**TASK DIRECTIONS**
Go from the first line below to the one with "non-member stands aside" and print each line exactly.

(Dataset entries)
________________

/-- ROUND, one bit of it: what troubles a round, and the void. The bit sample of a bit that has begun (R2, R10): an
asserted gap is a lost synchronisation (R13), an asserted separator a framing error and a second one a lost
synchronisation (R11, R13); a bit driven asserted and sampled released is a drive fault, after which the station drives
nothing and listens to the end of the void bit, and at the void bit itself the round is over for it (R14, R22, R36); in an
arbitrated field a station that drove released and sampled asserted has lost and releases the rest (R18, R19, R23), and in
a confirm field it has a mismatch (R21). At the end of the type field a
non-member stands aside from a Status round (R29), and a result other than 6, 4, 2 and 1 is an invalid type (R24). A Member
drives the void bit asserted exactly when one of the three marks is set (R22). A void bit sampled asserted at a Member
(R22, R35, R38): no result is applied and no want cleared, offered causes are plain Pending again or, their expiry held,
Idle with CauseExpired raised (R75), and the void counter goes up by one; the fourth in a row is a void run, which ends
membership (R47). That the outcome falls at the end of the void bit is log 6, and that the sample stands for the periods
of its bit is log 5. The model's readings: after a drive fault the record stays with its abandoned mark, as the bit
count that the listener needs, where R36 discards the record (log 7); and a station that stands aside keeps every renewed
mark (log 27). -/
def Obligations.RoundVoidAtTheMember : Prop :=
  (∀ (s u : State) (r : RoundRecord) (x : Bool) (n : Nat),
      s.pins.rstN = true → s.lif.state = .round → s.lif.period < 5 → s.lif.assertedRun < 153 →
      u = (if s.lif.period = 0 then bitBegin s else s) → u.re.record = some r → r.abandoned = false →
      ∃ t, exec (.round n [x] false) s = .next t
        ∧ (t.lif.state = .round → t.lif.bitPos = s.lif.bitPos + 1 ∧ t.lif.period = 0
          ∧ t.lif.assertedRun = (if x then s.lif.assertedRun + (8 - s.lif.period) else 0))
        ∧ (r.current = .gap ∧ x = true ∨ r.current = .sep ∧ x = true ∧ s.lif.framing = true →
          t.lif.state = .seeking ∧ t.lif.idleRun = 0 ∧ t.lif.drive = false ∧ t.re.record = none
          ∧ (s.mc.state ≠ .degraded → t.re.join.held = s.re.join.held) ∧ t.re.voids = (if s.mc.state = .member then 0 else s.re.voids)
          ∧ (s.mc.state = .member → t.mc.state = .degraded ∧ t.mc.lastFault = some .lostSync
            ∧ t.eventSet .lineTrouble = true))
        ∧ (r.current = .gap ∧ x = false ∨ r.current = .sep ∧ (x = false ∨ s.lif.framing = false) →
          t.lif.state = .round ∧ t.lif.framing = (s.lif.framing || x) ∧ t.mc = s.mc
          ∧ t.re = { s.re with
              record := some { r with seg := r.seg + 1, bit := 0, begun := false, samples := r.samples ++ [x] } })
        ∧ (∀ f, r.current = .field f ∨ r.current = .confirm f → u.lif.drive = true → x = false →
          r.role = .member ∨ (if r.current = .field .typ then r.bit < 2 ∨ natOfBits (r.samples ++ [x]) ≠ 4
            else r.rtype ≠ some .status) →
          t.lif.state = .round ∧ t.lif.listener = true ∧ t.lif.drive = false
          ∧ (∃ q, t.re.record = some q ∧ q.abandoned = true ∧ q.driveNow = false)
          ∧ t.re.join.renewed = false ∧ t.re.status.renewed = false ∧ t.re.census.renewed = false
          ∧ t.re.rest.renewed = false
          ∧ (s.mc.state = .member → t.mc.state = .degraded ∧ t.mc.lastFault = some .driveFault
            ∧ t.eventSet .lineTrouble = true))
        ∧ (r.current = .void → u.lif.drive = true → x = false →
          t.lif.state = .idle ∧ t.lif.idleRun = 0 ∧ t.lif.drive = false ∧ t.re.record = none
          ∧ t.re.join.renewed = false ∧ t.re.status.renewed = false ∧ t.re.census.renewed = false
          ∧ t.re.rest.renewed = false ∧ t.mc.counter = s.mc.counter
          ∧ (s.mc.state = .member → t.mc.state = .degraded ∧ t.mc.lastFault = some .driveFault
            ∧ t.eventSet .lineTrouble = true))
        ∧ (∀ f, r.current = .field f → u.lif.drive = false ∨ x = true → r.bit + 1 < f.width →
          t.lif.state = .round ∧ t.mc = s.mc ∧ t.re = { s.re with record := some { r with
            bit := r.bit + 1, samples := r.samples ++ [x],
            lost := r.lost || (f.arbitrated && r.drives && !u.lif.drive && x) } }
          ∧ (r.lost = true ∨ f.arbitrated = true ∧ r.drives = true ∧ u.lif.drive = false ∧ x = true →
            (bitBegin t).lif.drive = false))
        ∧ (∀ f, r.current = .confirm f → u.lif.drive = false ∨ x = true → r.bit + 1 < f.width →
          t.lif.state = .round ∧ t.mc = s.mc ∧ t.re = { s.re with record := some { r with
            bit := r.bit + 1, samples := r.samples ++ [x],
            mismatch := r.mismatch || (r.drives && !u.lif.drive && x) } })
        ∧ (r.current = .field .typ → r.bit = 2 → u.lif.drive = false ∨ x = true →
          (r.role = .nonMember → natOfBits (r.samples ++ [x]) = 4 → t.lif.state = .seeking ∧ t.lif.idleRun = 0
            ∧ t.lif.drive = false ∧ t.mc = s.mc ∧ t.re = { s.re with record := none, named := none })
          ∧ (r.role = .member ∨ natOfBits (r.samples ++ [x]) ≠ 4 → t.lif.state = .round ∧ t.mc = s.mc
            ∧ ∃ q, t.re.record = some q ∧ q.results = r.results ++ [(.typ, r.samples ++ [x])]
              ∧ q.rtype = (if natOfBits (r.samples ++ [x]) = 6 then some .join
                else if natOfBits (r.samples ++ [x]) = 4 then some .status
                else if natOfBits (r.samples ++ [x]) = 2 then some .census
                else if natOfBits (r.samples ++ [x]) = 1 then some .rest else none)
              ∧ q.invalid = q.rtype.isNone
              ∧ q.starter = (r.starter && r.drives && !r.lost && (u.lif.drive || !x)))))
  ∧ (∀ f : Field, f.arbitrated = true ↔ f = .typ ∨ f = .pressure ∨ f = .number ∨ f = .digestMax ∨ f = .digestMin
      ∨ f = .count ∨ f = .requester ∨ f = .candidate)
  ∧ (∀ (s : State) (r : RoundRecord), s.re.record = some r → r.current = .void → r.bit = 0 → r.abandoned = false →
      (r.role = .member ∨ r.invalid = true) →
      ((bitBegin s).lif.drive = true ↔ s.lif.framing = true ∨ r.mismatch = true ∨ r.invalid = true))
  ∧ (∀ (s : State) (r : RoundRecord) (n : Nat),
    s.pins.rstN = true → s.mc.state = .member → s.lif.state = .round → s.lif.period = 0 →
    s.lif.assertedRun < 153 → s.re.record = some r → r.role = .member → r.current = .void → r.bit = 0 →
    r.abandoned = false →
    ∃ t, exec (.round n [true] true) s = .next t
      ∧ t.lif.state = .idle ∧ t.lif.drive = false ∧ t.re.record = none ∧ t.mc.counter = s.mc.counter
      ∧ (s.re.voids < 3 → t.re.voids = s.re.voids + 1 ∧ t.mc = s.mc ∧ t.ev = s.ev ∧ t.cu = s.cu
        ∧ noticeFrame s t ∧ t.mpc = s.mpc ∧ t.mu = s.mu ∧ t.da = s.da
        ∧ t.re.status = { s.re.status with renewed := false } ∧ t.re.rest = { s.re.rest with renewed := false }
        ∧ t.re.census = { s.re.census with renewed := false } ∧ t.re.join = { s.re.join with renewed := false }
        ∧ t.ct.offers = [] ∧ t.ct.timers = s.ct.timers ∧ t.ct.sense = s.ct.sense
        ∧ (∀ i, t.slot i = (if (s.slot i).offered = true then
              (if (s.slot i).expiryHeld = true then { s.slot i with
                state := .idle, offered := false, merged := false, expiryHeld := false, countdown := 0, opened := none }
              else { s.slot i with offered := false })
            else s.slot i))
        ∧ t.eventSet .causeExpired
          = (s.eventSet .causeExpired || s.ct.slots.any fun c => c.offered && c.expiryHeld)
        ∧ ∀ c ∈ t.ct.slots, c.offered = false)
      ∧ (s.re.voids = 3 → t.re.voids = 0 ∧ t.mc.state = .degraded ∧ t.mc.lastFault = some .voidRun
        ∧ t.mc.rejoin = some 128 ∧ t.eventSet .lineTrouble = true
        ∧ t.re.status.held = false ∧ t.re.census.held = false ∧ t.re.rest.held = false))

________________

**ANSWER BOX**
/-- ROUND, one bit of it: what troubles a round, and the void. The bit sample of a bit that has begun (R2, R10): an
asserted gap is a lost synchronisation (R13), an asserted separator a framing error and a second one a lost
synchronisation (R11, R13); a bit driven asserted and sampled released is a drive fault, after which the station drives
nothing and listens to the end of the void bit, and at the void bit itself the round is over for it (R14, R22, R36); in an
arbitrated field a station that drove released and sampled asserted has lost and releases the rest (R18, R19, R23), and in
a confirm field it has a mismatch (R21). At the end of the type field a
non-member stands aside from a Status round (R29), and a result other than 6, 4, 2 and 1 is an invalid type (R24). A Member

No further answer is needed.